- Poster
- Directed by: C. V. Raman
- Starring: T. S. Velambal T. N. Sivakozhundhu K. K. Thangavelu Pillai K. Ranganayaki
- Cinematography: Sundar Rao Nadkarni
- Music by: S. S. Sankaralinga Kavirayaral
- Production companies: Sundaram Talkies, Coimbatore
- Release date: 1935;
- Country: India
- Language: Tamil

= Athiroopa Amaravathi =

1935 film by C. V. Raman

Athiroopa Amaravathi is a 1935 Indian Tamil-language romantic adventure film directed by C. V. Raman. The film stars T. N. Sivakozhundhu, T. S. Velambal and K. Ranganayaki.

== Plot ==
While on an adventure, Prince Athiroopan falls in love with Amaravathi, a princess.

== Cast ==

- Male cast
- T. N. Sivakozhundhu as Athiroopan
- P. M. Sundarabhashyam as King Vichithra
- K. K. Thangavelu Pillai as Bandit Leader
- P. R. Swaminathan as Bandit
- P. K. Sambandan as Clown
- M. M. Kanakasabai as Madavyan
- F. M. Arumugam as Madavyan
- V. M. Ezhumalai as Madavyan

- Female cast
- Miss T. S. Velambal as Amaravathi
- Miss K. Ranganayaki as Rathnavali
- Miss P. S. Krishnaveni as Bandit
- Orchestra
- Rangasami Naicker – Harmonium
- Abdul Sadar – Sarangi
- Govindasami – Tabla

== Production ==
Athiroopa Amaravathi was directed by C. V. Raman and produced by the Coimbatore-based Sundaram Talkies.
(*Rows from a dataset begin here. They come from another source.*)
/-! ### The screen (12) -/

/-- 12 R394, R396–R398, R401–R408, R410–R413: commands stage their rows, which appear whole at a commit in the version they
name; a search answers the winners in order; banks are searched, desilted, gated, woken and throttled. -/
def Obligations.ScreenCommandsAndUpkeep : Prop :=
  (∀ l : List Row, (orderRows l).Perm l ∧ (orderRows l).Pairwise fun a b => b.before a = false) ∧
  ∀ (t : Time) (r : KReq) (s : State),
    let u := taken r t s
    let p := par r
    let w := s.tick t
    let stage (op : Nat) (b : ScreenBatch) (y : State) : Host.Outcome State Fault Refusal :=
      keepsRunning op r { y with scr := { y.scr with batches := y.scr.batches ++ [b] } } .screen
    (begins 0x0A01 t r s = true → r.frags = [p] → plen r = 16 + 64 * be p 10 2 → 1 ≤ be p 10 2 → be p 10 2 ≤ 63 →
      (∀ rows, byteAt p 9 = 0 → byteAt p 8 = 0xFF → be p 12 2 = 0 → tenant r = none →
        allSome ((fragEntries p (be p 10 2)).map parseFwd) = some rows → (u.table 0x0A).st = .ready → (u.table 0x0A).pending = false →
        let b : ScreenBatch := { cls := 0, bank := 0xFF, version := 1 - (u.table 0x0A).active, add := rows, drop := [], levee := 0 }
        let after := fwdAfter (fwdPlanned u) b
        fwdBlocks after ≤ 16 → blocksPure after = true → after.length + u.scr.retired.length ≤ 16384 →
        exec (.screenWrite t r) s = stage 0x0A01 b u) ∧
      (∀ rows k quota, byteAt p 9 = 1 → (tenant r ≠ none → be p 12 2 = 0) →
        let l := (tenant r).getD (be p 12 2 % 1024)
        l ≠ 0 → u.admitted l = true → u.retiring l = false → u.screenQuota l = some (k, quota) →
        allSome ((fragEntries p (be p 10 2)).map (parseTenant l)) = some rows → (byteAt p 8 = 0xFF ∨ byteAt p 8 = k) →
        let b : ScreenBatch := { cls := 1, bank := k, version := 0, add := rows, drop := [], levee := l }
        let after := tenantAfter (bankPlanned u k) b
        (after.filter fun x => x.levee == l).length ≤ quota → after.length + (u.bank k).retired.length ≤ 32768 →
        (u.bank k).power = 0 → exec (.screenWrite t r) s = stage 0x0A01 b u)) ∧
    (begins 0x0A02 t r s = true → plen r = roundUp (8 + 4 * be p 4 2) 8 → 1 ≤ be p 4 2 → be p 4 2 ≤ 1010 → byteAt p 0 = 0 →
      tenant r = none → be p 2 2 = 0 → (u.table 0x0A).st = .ready → (u.table 0x0A).pending = false →
      let ids := (List.range (be p 4 2)).map fun i => be p (8 + 4 * i) 4
      exec (.screenDelete t r) s = stage 0x0A02 ⟨0, 0xFF, 1 - (u.table 0x0A).active, [], ids, 0⟩ u) ∧
    (begins 0x0A03 t r s = true → plen r = 40 → byteAt p 0 = 0 → tenant r = none → be p 2 2 = 0 → byteAt p 1 ≤ 1 → 1 ≤ be p 4 2 →
      be p 4 2 ≤ 504 → be p 8 2 % 0x8000 = 0 → bitOf (byteAt p 8) 7 = false →
      ∃ v, exec (.screenSearch t r) s = okReply 0x0A03 r v [searchReply (orderRows (u.scr.fwd.filter fun x =>
        x.inVer (byteAt p 1) && x.hits (BitVec.ofNat 144 (be p 16 18)))) (be p 4 2)] ∧ v.scr = u.scr) ∧
    (∀ k quota, begins 0x0A03 t r s = true → plen r = 40 → byteAt p 0 = 1 → (tenant r ≠ none → be p 2 2 = 0) → byteAt p 1 = 0 →
      1 ≤ be p 4 2 → be p 4 2 ≤ 504 → be p 8 2 % 0x8000 = 0 →
      let l := (tenant r).getD (be p 2 2 % 1024)
      l ≠ 0 → u.admitted l = true → u.retiring l = false → u.screenQuota l = some (k, quota) →
      ((u.bank k).power = 0 → lostEntry (u.bank k) l = none →
        ∃ v, exec (.screenSearch t r) s = okReply 0x0A03 r v [searchReply (afterCursor (tenantHits (u.bank k) l
          (BitVec.ofNat 144 (be p 16 18))) (bitOf (byteAt p 8) 7) (be p 10 2) (be p 12 4)) (be p 4 2)] ∧
          (v.bank k).rows = (u.bank k).rows) ∧
      ((u.bank k).power = 1 ∨ (u.bank k).power = 2 → exec (.screenSearch t r) s =
        keepsRunning 0x0A03 r (u.setBank k { u.bank k with power := 3 }) (.search k))) ∧
    (∀ k x, isTenantBank k = true → (s.bank k).power = 3 → s.kry.executing = some x → x.work = .search k →
      ∃ v, exec (.bankWake t k) s = .next v ∧ v.kry.executing = none ∧ (v.bank k).power = 0 ∧ (v.bank k).rows = (s.bank k).rows) ∧
    (begins 0x0A04 t r s = true → plen r = 8 → be p 0 2 % 1024 ≠ 0 → u.admitted (be p 0 2 % 1024) = true →
      u.retiring (be p 0 2 % 1024) = false → isTenantBank (byteAt p 2) = true → be p 4 4 ≤ 32768 → u.screenQuota (be p 0 2 % 1024) = none →
      bankQuota u (byteAt p 2) (be p 0 2 % 1024) + be p 4 4 ≤ 32768 → 1 ≤ be p 4 4 →
      ∃ v, exec (.screenQuotaSet t r) s = okReply 0x0A04 r v [] ∧ v.screenQuota (be p 0 2 % 1024) = some (byteAt p 2, be p 4 4) ∧
        (∀ l, l ≠ be p 0 2 % 1024 → v.screenQuota l = u.screenQuota l) ∧ v.scr.fwd = u.scr.fwd ∧ v.scr.banks = u.scr.banks) ∧
    (∀ b rest x, s.scr.batches = b :: rest → s.kry.executing = some x → x.work = .screen → b.cls = 0 → b.version ≤ 1 →
      ∃ v, exec (.screenCommit t) s = .next v ∧ v.scr.batches = rest ∧ v.kry.executing = none ∧
        (b.add = [] → (∀ e ∈ v.scr.fwd, e.inVer b.version = true → e.id ∉ b.drop) ∧
          ∀ key, ((fwdSearch v (1 - b.version) key).1.map (·.id)) = ((fwdSearch s (1 - b.version) key).1.map (·.id)) ∧
            ((fwdSearch v (1 - b.version) key).2.map (·.id)) = ((fwdSearch s (1 - b.version) key).2.map (·.id))) ∧
        (∀ e, b.add = [e] → b.drop = [] → (∀ y ∈ s.scr.fwd, ¬(y.id = e.id ∧ y.inVer b.version = true)) →
          (∃ y ∈ v.scr.fwd, y.id = e.id ∧ y.value = e.value ∧ y.mask = e.mask ∧ y.prio = e.prio ∧ y.inVer b.version = true ∧
            y.inVer (1 - b.version) = false) ∧ ∀ key, ((fwdSearch v (1 - b.version) key).1.map (·.id)) = ((fwdSearch s (1 - b.version) key).1.map (·.id)) ∧
            ((fwdSearch v (1 - b.version) key).2.map (·.id)) = ((fwdSearch s (1 - b.version) key).2.map (·.id)))) ∧
    (∀ k x y c, (s.bank k).queue = [x, y] → (s.bank k).power = 0 → y.chain = x.chain → y.levee = x.levee → s.chain x.chain = some c →
      c.asked = c.keys.length → (s.bank k).step = 0 → s.pwr.level < 4 →
      (w.now < (s.bank k).lastSearch + 16 → ∃ v, exec (.tenantSearch t k) s = .next v ∧ v.scr = s.scr ∧ v.flm = s.flm) ∧
      ((s.bank k).lastSearch + 16 ≤ w.now → s.retiring x.levee = false → ∃ v c', exec (.tenantSearch t k) s = .next v ∧ (v.bank k).queue = [y] ∧
        (v.bank k).lastSearch = w.now ∧ (v.bank k).rows = (s.bank k).rows ∧ v.chain x.chain = some c' ∧ c'.st = c.st ∧
        c'.results = splice c.results (8 * x.num) (tenantResult (tenantHits (s.bank k) x.levee x.key)))) ∧
    (∀ k row e diff, (s.bank k).rows.find? (fun y => y.rowIdx == row) = some e → e.lost = false → isTenantBank k = true →
      (∃ v, exec (.desiltPass t k row diff true) s = .next v ∧ (∀ y ∈ (v.bank k).rows, y.rowIdx = row → y.lost = true) ∧
        (v.bank k).rows.length = (s.bank k).rows.length ∧ (Tab.getD v.scr.event (bankDie k) 0).getLsbD 2 = true) ∧
      (Tab.get? (s.bank k).fixes row = none → diff ≠ 0 → ∃ v, exec (.desiltPass t k row diff false) s = .next v ∧
        (v.bank k).rows = (s.bank k).rows ∧ (Tab.getD v.scr.event (bankDie k) 0).getLsbD 1 = true) ∧
      (∃ v, exec (.desiltPass t k row 0 false) s = .next v ∧ v.scr = s.scr)) ∧
    (∀ k, isTenantBank k = true →
      ((s.bank k).rows = [] → (s.bank k).power ≠ 3 → (s.bank k).queue = [] → (∀ b ∈ s.scr.batches, ¬(b.cls = 1 ∧ b.bank = k)) →
        exec (.bankClockGate t k) s = .next (w.setBank k { s.bank k with power := 2 })) ∧
      ((s.bank k).rows ≠ [] → (s.bank k).power = 0 → (s.bank k).queue = [] → (∀ b ∈ s.scr.batches, ¬(b.cls = 1 ∧ b.bank = k)) →
        (s.bank k).lastSearch + us 10 ≤ w.now → exec (.bankClockGate t k) s = .next (w.setBank k { s.bank k with power := 1 })) ∧
      ((s.bank k).queue ≠ [] → exec (.bankClockGate t k) s = .next w) ∧
      ((s.bank k).power = 3 → (∀ x, s.kry.executing = some x → x.work ≠ .search k) → exec (.bankWake t k) s = .next (w.setBank k { s.bank k with power := 0, lastSearch := w.now })) ∧
      (∀ temp, let th := thresholds s (bankDie k)
        ∃ v, exec (.bankThrottleChange t k temp) s = .next v ∧ (v.bank k).rows = (s.bank k).rows ∧
          (temp + 2 ≤ th.1 → (v.bank k).step = 0) ∧ (th.1 ≤ temp → temp < th.2.1 → (s.bank k).step ≤ 1 → (v.bank k).step = 1) ∧
          (th.2.1 ≤ temp → temp < th.2.2 → (s.bank k).step ≤ 2 → (v.bank k).step = 2) ∧ (th.2.2 ≤ temp → 3 ≤ (v.bank k).step) ∧
          (temp < th.1 → th.1 < temp + 2 → (s.bank k).step = 1 → (v.bank k).step = 1)))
Shooting took place at Sundaram Sound Studios, which later evolved into Sathya Studios.

== Soundtrack ==
S. S. Sankaralinga Kavirayaral worked as the lyricist, and historian Randor Guy believes he composed the music too. The songs were recorded by P. K. Viswanathan. The film had 45 songs, most of which were set in carnatic ragas while others were inspired by popular Hindi film songs.

== Release and reception ==
According to Randor Guy, the film succeeded commercially because of "the interesting adventures of the couple, the comedy scenes, and also the settings and costumes, which were done at considerable expense", despite the "predictable storyline".